**What needs to be done:**
Every line of the data, first to last, must be written out unchanged.

**The data:**

-- ==== Sys2Proof/Syntax.lean ====
section
/-! DEFINITION. The 27 commands of rule R76 (spec/opcode_table.json), one constructor a row. -/

namespace Sys2Proof

/-- A command of R76. The F1 commands carry no operand (R75); the three F2 commands carry their parameter byte `p` = `Rx(1)` as
it came (R152, R153, R126 name that byte as the operand), so no bit of a message is lost in decoding. -/
inductive Instr where
  | aux1On
  | aux1Off
  | aux2On
  | aux2Off
  | aux3On
  | aux3Off
  | aux4On
  | aux4Off
  | resetOn
  | resetOff
  | sleepOn
  | sleepOff
  | motorAOn
  | motorAOff
  | motorBOn
  | motorBOff
  | motorAForward
  | motorABackward
  | motorBForward
  | motorBBackward
  | microstepFull
  | microstepHalf
  | microstepQuarter
  | microstepSixteenth
  | speedA (p : Byte)
  | speedB (p : Byte)
  | power (p : Byte)
deriving DecidableEq, Repr

end Sys2Proof
end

**Problem solution:**
-- ==== Sys2Proof/Syntax.lean ====
section
/-! DEFINITION. The 27 commands of rule R76 (spec/opcode_table.json), one constructor a row. -/

namespace Sys2Proof

/-- A command of R76. The F1 commands carry no operand (R75); the three F2 commands carry their parameter byte `p` = `Rx(1)` as
it came (R152, R153, R126 name that byte as the operand), so no bit of a message is lost in decoding. -/
inductive Instr where
  | aux1On
  | aux1Off
  | aux2On
  | aux2Off
  | aux3On
  | aux3Off
  | aux4On
  | aux4Off
  | resetOn
  | resetOff
  | sleepOn
  | sleepOff
  | motorAOn
  | motorAOff
  | motorBOn
  | motorBOff
  | motorAForward
  | motorABackward
  | motorBForward
  | motorBBackward
  | microstepFull
  | microstepHalf
  | microstepQuarter
  | microstepSixteenth
  | speedA (p : Byte)
  | speedB (p : Byte)
  | power (p : Byte)
deriving DecidableEq, Repr

end Sys2Proof
end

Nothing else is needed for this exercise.